#### Task to complete
Your answer must be the full listing, reproduced exactly.

#### Source material
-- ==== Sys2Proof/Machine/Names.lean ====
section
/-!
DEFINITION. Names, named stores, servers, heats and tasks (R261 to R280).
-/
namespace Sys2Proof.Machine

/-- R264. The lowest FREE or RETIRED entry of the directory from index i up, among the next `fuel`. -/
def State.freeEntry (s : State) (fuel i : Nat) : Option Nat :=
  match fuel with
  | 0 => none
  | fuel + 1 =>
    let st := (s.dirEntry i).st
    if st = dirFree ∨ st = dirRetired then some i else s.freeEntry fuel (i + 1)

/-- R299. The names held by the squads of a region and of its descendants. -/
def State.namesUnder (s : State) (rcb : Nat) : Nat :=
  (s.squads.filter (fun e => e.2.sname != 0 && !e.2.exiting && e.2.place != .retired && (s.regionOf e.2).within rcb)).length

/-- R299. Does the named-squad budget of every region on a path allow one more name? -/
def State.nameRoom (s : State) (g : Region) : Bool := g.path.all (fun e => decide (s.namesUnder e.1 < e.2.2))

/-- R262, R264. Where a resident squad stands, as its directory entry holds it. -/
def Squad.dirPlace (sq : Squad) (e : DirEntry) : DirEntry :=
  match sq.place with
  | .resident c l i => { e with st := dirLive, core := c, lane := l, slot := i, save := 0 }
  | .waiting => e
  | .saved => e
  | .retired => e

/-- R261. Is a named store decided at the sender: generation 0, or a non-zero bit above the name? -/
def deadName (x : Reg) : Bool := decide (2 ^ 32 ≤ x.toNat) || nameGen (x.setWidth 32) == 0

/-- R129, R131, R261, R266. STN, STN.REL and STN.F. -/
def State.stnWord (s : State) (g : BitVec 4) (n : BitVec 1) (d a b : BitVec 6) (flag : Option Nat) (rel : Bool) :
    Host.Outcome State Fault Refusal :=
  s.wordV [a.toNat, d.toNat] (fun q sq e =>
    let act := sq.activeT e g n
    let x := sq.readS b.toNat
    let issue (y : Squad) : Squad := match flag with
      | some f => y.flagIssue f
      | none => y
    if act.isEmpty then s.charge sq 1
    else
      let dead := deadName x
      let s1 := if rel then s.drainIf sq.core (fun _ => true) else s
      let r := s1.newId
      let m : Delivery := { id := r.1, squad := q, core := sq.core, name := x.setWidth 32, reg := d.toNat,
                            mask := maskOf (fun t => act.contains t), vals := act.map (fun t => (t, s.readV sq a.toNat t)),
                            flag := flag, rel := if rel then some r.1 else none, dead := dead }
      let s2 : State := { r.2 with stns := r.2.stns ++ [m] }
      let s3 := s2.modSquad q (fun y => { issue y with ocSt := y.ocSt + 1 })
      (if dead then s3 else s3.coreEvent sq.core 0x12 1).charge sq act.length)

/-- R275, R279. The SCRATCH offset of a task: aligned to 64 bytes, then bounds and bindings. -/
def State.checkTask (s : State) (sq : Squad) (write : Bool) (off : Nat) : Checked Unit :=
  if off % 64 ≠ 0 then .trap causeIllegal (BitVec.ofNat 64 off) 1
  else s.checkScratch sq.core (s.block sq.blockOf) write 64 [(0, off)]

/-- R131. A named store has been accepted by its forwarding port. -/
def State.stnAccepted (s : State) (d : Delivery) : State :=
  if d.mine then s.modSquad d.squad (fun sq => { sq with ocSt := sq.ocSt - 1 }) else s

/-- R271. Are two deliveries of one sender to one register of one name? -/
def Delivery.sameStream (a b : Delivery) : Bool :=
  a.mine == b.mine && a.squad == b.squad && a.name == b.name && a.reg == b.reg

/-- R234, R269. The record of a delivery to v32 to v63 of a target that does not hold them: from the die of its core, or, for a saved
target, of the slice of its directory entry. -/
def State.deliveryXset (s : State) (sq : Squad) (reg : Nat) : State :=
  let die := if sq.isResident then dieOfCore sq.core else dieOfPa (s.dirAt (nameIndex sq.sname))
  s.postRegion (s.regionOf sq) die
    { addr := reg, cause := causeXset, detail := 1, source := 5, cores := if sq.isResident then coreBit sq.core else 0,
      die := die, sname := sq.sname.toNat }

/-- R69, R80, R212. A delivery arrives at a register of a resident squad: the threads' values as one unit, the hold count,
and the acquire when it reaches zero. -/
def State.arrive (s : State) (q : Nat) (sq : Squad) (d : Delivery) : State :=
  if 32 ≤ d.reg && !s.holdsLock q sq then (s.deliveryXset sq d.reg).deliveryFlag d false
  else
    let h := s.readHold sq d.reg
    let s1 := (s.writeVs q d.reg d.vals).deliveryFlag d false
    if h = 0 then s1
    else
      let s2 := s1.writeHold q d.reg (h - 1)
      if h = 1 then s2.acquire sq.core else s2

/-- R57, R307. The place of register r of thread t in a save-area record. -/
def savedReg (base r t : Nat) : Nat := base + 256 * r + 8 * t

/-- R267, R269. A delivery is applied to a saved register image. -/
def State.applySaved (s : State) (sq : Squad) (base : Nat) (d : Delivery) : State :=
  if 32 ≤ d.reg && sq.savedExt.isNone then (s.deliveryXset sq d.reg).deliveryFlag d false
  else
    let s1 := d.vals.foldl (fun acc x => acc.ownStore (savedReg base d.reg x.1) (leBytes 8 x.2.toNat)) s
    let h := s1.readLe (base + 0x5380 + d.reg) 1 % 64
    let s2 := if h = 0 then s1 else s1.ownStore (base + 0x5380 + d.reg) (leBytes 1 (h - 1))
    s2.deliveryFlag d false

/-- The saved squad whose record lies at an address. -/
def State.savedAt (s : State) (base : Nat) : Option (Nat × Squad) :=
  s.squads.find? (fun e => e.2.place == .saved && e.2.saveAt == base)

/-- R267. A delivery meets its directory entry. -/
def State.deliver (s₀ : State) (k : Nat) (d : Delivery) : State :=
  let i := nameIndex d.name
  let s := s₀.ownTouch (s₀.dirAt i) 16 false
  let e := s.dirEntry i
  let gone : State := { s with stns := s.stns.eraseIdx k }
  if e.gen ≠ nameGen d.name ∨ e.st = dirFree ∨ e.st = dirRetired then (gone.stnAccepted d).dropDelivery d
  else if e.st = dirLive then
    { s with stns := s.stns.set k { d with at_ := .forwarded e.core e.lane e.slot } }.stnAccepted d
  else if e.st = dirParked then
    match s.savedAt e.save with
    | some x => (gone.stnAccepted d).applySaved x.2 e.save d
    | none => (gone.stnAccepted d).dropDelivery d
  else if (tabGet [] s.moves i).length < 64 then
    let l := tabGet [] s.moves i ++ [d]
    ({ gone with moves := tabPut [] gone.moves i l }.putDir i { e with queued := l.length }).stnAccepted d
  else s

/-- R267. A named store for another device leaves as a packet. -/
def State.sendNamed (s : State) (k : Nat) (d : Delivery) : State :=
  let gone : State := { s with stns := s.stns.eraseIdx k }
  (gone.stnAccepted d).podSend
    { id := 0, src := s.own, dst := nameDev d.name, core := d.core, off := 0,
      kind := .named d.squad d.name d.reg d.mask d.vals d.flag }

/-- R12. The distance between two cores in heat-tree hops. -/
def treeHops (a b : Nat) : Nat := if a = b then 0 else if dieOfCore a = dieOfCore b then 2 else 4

#### Result of this task
-- ==== Sys2Proof/Machine/Names.lean ====
section
/-!
DEFINITION. Names, named stores, servers, heats and tasks (R261 to R280).
-/
namespace Sys2Proof.Machine

/-- R264. The lowest FREE or RETIRED entry of the directory from index i up, among the next `fuel`. -/
def State.freeEntry (s : State) (fuel i : Nat) : Option Nat :=
  match fuel with
  | 0 => none
  | fuel + 1 =>
    let st := (s.dirEntry i).st
    if st = dirFree ∨ st = dirRetired then some i else s.freeEntry fuel (i + 1)

/-- R299. The names held by the squads of a region and of its descendants. -/
def State.namesUnder (s : State) (rcb : Nat) : Nat :=
  (s.squads.filter (fun e => e.2.sname != 0 && !e.2.exiting && e.2.place != .retired && (s.regionOf e.2).within rcb)).length

/-- R299. Does the named-squad budget of every region on a path allow one more name? -/
def State.nameRoom (s : State) (g : Region) : Bool := g.path.all (fun e => decide (s.namesUnder e.1 < e.2.2))

/-- R262, R264. Where a resident squad stands, as its directory entry holds it. -/
def Squad.dirPlace (sq : Squad) (e : DirEntry) : DirEntry :=
  match sq.place with
  | .resident c l i => { e with st := dirLive, core := c, lane := l, slot := i, save := 0 }
  | .waiting => e
  | .saved => e
  | .retired => e

/-- R261. Is a named store decided at the sender: generation 0, or a non-zero bit above the name? -/
def deadName (x : Reg) : Bool := decide (2 ^ 32 ≤ x.toNat) || nameGen (x.setWidth 32) == 0

/-- R129, R131, R261, R266. STN, STN.REL and STN.F. -/
def State.stnWord (s : State) (g : BitVec 4) (n : BitVec 1) (d a b : BitVec 6) (flag : Option Nat) (rel : Bool) :
    Host.Outcome State Fault Refusal :=
  s.wordV [a.toNat, d.toNat] (fun q sq e =>
    let act := sq.activeT e g n
    let x := sq.readS b.toNat
    let issue (y : Squad) : Squad := match flag with
      | some f => y.flagIssue f
      | none => y
    if act.isEmpty then s.charge sq 1
    else
      let dead := deadName x
      let s1 := if rel then s.drainIf sq.core (fun _ => true) else s
      let r := s1.newId
      let m : Delivery := { id := r.1, squad := q, core := sq.core, name := x.setWidth 32, reg := d.toNat,
                            mask := maskOf (fun t => act.contains t), vals := act.map (fun t => (t, s.readV sq a.toNat t)),
                            flag := flag, rel := if rel then some r.1 else none, dead := dead }
      let s2 : State := { r.2 with stns := r.2.stns ++ [m] }
      let s3 := s2.modSquad q (fun y => { issue y with ocSt := y.ocSt + 1 })
      (if dead then s3 else s3.coreEvent sq.core 0x12 1).charge sq act.length)

/-- R275, R279. The SCRATCH offset of a task: aligned to 64 bytes, then bounds and bindings. -/
def State.checkTask (s : State) (sq : Squad) (write : Bool) (off : Nat) : Checked Unit :=
  if off % 64 ≠ 0 then .trap causeIllegal (BitVec.ofNat 64 off) 1
  else s.checkScratch sq.core (s.block sq.blockOf) write 64 [(0, off)]

/-- R131. A named store has been accepted by its forwarding port. -/
def State.stnAccepted (s : State) (d : Delivery) : State :=
  if d.mine then s.modSquad d.squad (fun sq => { sq with ocSt := sq.ocSt - 1 }) else s

/-- R271. Are two deliveries of one sender to one register of one name? -/
def Delivery.sameStream (a b : Delivery) : Bool :=
  a.mine == b.mine && a.squad == b.squad && a.name == b.name && a.reg == b.reg

/-- R234, R269. The record of a delivery to v32 to v63 of a target that does not hold them: from the die of its core, or, for a saved
target, of the slice of its directory entry. -/
def State.deliveryXset (s : State) (sq : Squad) (reg : Nat) : State :=
  let die := if sq.isResident then dieOfCore sq.core else dieOfPa (s.dirAt (nameIndex sq.sname))
  s.postRegion (s.regionOf sq) die
    { addr := reg, cause := causeXset, detail := 1, source := 5, cores := if sq.isResident then coreBit sq.core else 0,
      die := die, sname := sq.sname.toNat }

/-- R69, R80, R212. A delivery arrives at a register of a resident squad: the threads' values as one unit, the hold count,
and the acquire when it reaches zero. -/
def State.arrive (s : State) (q : Nat) (sq : Squad) (d : Delivery) : State :=
  if 32 ≤ d.reg && !s.holdsLock q sq then (s.deliveryXset sq d.reg).deliveryFlag d false
  else
    let h := s.readHold sq d.reg
    let s1 := (s.writeVs q d.reg d.vals).deliveryFlag d false
    if h = 0 then s1
    else
      let s2 := s1.writeHold q d.reg (h - 1)
      if h = 1 then s2.acquire sq.core else s2

/-- R57, R307. The place of register r of thread t in a save-area record. -/
def savedReg (base r t : Nat) : Nat := base + 256 * r + 8 * t

/-- R267, R269. A delivery is applied to a saved register image. -/
def State.applySaved (s : State) (sq : Squad) (base : Nat) (d : Delivery) : State :=
  if 32 ≤ d.reg && sq.savedExt.isNone then (s.deliveryXset sq d.reg).deliveryFlag d false
  else
    let s1 := d.vals.foldl (fun acc x => acc.ownStore (savedReg base d.reg x.1) (leBytes 8 x.2.toNat)) s
    let h := s1.readLe (base + 0x5380 + d.reg) 1 % 64
    let s2 := if h = 0 then s1 else s1.ownStore (base + 0x5380 + d.reg) (leBytes 1 (h - 1))
    s2.deliveryFlag d false

/-- The saved squad whose record lies at an address. -/
def State.savedAt (s : State) (base : Nat) : Option (Nat × Squad) :=
  s.squads.find? (fun e => e.2.place == .saved && e.2.saveAt == base)

/-- R267. A delivery meets its directory entry. -/
def State.deliver (s₀ : State) (k : Nat) (d : Delivery) : State :=
  let i := nameIndex d.name
  let s := s₀.ownTouch (s₀.dirAt i) 16 false
  let e := s.dirEntry i
  let gone : State := { s with stns := s.stns.eraseIdx k }
  if e.gen ≠ nameGen d.name ∨ e.st = dirFree ∨ e.st = dirRetired then (gone.stnAccepted d).dropDelivery d
  else if e.st = dirLive then
    { s with stns := s.stns.set k { d with at_ := .forwarded e.core e.lane e.slot } }.stnAccepted d
  else if e.st = dirParked then
    match s.savedAt e.save with
    | some x => (gone.stnAccepted d).applySaved x.2 e.save d
    | none => (gone.stnAccepted d).dropDelivery d
  else if (tabGet [] s.moves i).length < 64 then
    let l := tabGet [] s.moves i ++ [d]
    ({ gone with moves := tabPut [] gone.moves i l }.putDir i { e with queued := l.length }).stnAccepted d
  else s

/-- R267. A named store for another device leaves as a packet. -/
def State.sendNamed (s : State) (k : Nat) (d : Delivery) : State :=
  let gone : State := { s with stns := s.stns.eraseIdx k }
  (gone.stnAccepted d).podSend
    { id := 0, src := s.own, dst := nameDev d.name, core := d.core, off := 0,
      kind := .named d.squad d.name d.reg d.mask d.vals d.flag }

/-- R12. The distance between two cores in heat-tree hops. -/
def treeHops (a b : Nat) : Nat := if a = b then 0 else if dieOfCore a = dieOfCore b then 2 else 4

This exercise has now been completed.